WHAT IS NEEDED: Scan the records below, and wherever a line has the word "overflow", pull it out.

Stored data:
□ □ □ □

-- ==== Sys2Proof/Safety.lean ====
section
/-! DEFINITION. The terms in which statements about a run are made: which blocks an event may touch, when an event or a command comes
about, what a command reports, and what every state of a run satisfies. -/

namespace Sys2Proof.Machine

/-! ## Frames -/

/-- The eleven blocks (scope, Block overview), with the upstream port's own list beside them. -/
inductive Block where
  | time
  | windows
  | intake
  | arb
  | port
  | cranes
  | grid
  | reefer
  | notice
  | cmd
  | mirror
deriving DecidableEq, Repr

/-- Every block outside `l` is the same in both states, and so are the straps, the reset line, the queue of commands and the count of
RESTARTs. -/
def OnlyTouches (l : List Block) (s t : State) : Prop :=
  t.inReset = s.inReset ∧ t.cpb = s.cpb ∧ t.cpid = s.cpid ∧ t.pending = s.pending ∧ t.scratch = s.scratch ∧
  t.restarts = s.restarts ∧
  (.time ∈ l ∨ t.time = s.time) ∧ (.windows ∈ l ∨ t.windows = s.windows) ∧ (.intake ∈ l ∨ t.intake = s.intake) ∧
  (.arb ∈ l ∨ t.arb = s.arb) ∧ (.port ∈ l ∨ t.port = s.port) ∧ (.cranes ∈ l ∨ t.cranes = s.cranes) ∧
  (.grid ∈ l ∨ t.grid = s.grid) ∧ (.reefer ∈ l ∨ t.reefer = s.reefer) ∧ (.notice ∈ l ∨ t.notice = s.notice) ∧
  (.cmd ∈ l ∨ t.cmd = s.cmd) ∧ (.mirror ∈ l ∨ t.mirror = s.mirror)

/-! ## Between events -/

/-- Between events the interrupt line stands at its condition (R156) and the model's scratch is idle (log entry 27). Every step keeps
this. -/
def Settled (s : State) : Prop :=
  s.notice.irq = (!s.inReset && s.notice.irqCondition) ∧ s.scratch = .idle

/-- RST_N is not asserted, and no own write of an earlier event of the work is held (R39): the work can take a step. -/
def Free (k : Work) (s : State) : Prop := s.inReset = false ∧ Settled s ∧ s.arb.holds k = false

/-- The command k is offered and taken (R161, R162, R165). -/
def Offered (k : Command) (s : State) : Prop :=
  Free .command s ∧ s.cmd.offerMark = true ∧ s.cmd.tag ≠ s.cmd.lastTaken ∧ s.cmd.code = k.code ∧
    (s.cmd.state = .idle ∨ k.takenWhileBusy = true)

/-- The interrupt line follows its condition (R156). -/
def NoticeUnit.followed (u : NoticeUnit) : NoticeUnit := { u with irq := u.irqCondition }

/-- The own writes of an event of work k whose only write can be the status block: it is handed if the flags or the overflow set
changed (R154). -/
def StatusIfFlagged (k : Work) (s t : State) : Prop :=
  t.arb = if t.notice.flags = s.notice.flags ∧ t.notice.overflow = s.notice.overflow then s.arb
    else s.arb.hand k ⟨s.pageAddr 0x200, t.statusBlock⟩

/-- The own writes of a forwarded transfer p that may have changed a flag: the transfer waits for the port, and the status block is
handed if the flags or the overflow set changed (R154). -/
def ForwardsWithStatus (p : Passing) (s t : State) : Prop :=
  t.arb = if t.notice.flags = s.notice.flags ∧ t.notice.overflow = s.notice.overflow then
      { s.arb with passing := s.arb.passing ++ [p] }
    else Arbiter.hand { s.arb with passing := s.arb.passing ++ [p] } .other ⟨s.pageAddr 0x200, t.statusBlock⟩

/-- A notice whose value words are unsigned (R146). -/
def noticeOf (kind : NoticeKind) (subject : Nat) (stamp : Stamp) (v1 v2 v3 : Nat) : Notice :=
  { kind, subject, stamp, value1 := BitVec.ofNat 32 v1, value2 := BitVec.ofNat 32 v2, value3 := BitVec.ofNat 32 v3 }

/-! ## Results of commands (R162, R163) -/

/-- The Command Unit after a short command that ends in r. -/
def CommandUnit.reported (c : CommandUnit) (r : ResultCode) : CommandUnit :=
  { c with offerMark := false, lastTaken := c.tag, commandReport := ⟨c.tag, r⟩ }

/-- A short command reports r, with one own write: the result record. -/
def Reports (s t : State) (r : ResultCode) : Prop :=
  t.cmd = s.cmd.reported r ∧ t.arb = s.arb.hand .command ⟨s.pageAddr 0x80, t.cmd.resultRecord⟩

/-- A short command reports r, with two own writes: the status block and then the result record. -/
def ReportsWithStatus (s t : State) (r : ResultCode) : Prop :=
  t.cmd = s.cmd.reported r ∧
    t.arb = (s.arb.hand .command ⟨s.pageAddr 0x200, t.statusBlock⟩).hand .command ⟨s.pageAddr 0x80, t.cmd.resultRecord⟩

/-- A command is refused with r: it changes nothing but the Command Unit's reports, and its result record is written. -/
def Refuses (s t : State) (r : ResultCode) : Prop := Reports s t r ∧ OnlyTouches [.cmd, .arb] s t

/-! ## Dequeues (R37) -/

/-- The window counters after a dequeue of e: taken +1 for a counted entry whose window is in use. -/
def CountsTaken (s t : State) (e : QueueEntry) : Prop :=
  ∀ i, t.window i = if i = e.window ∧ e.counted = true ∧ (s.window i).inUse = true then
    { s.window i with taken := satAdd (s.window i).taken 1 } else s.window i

□ □ □ □

YOUR RESPONSE:
/-- The own writes of an event of work k whose only write can be the status block: it is handed if the flags or the overflow set
  t.arb = if t.notice.flags = s.notice.flags ∧ t.notice.overflow = s.notice.overflow then s.arb
handed if the flags or the overflow set changed (R154). -/
  t.arb = if t.notice.flags = s.notice.flags ∧ t.notice.overflow = s.notice.overflow then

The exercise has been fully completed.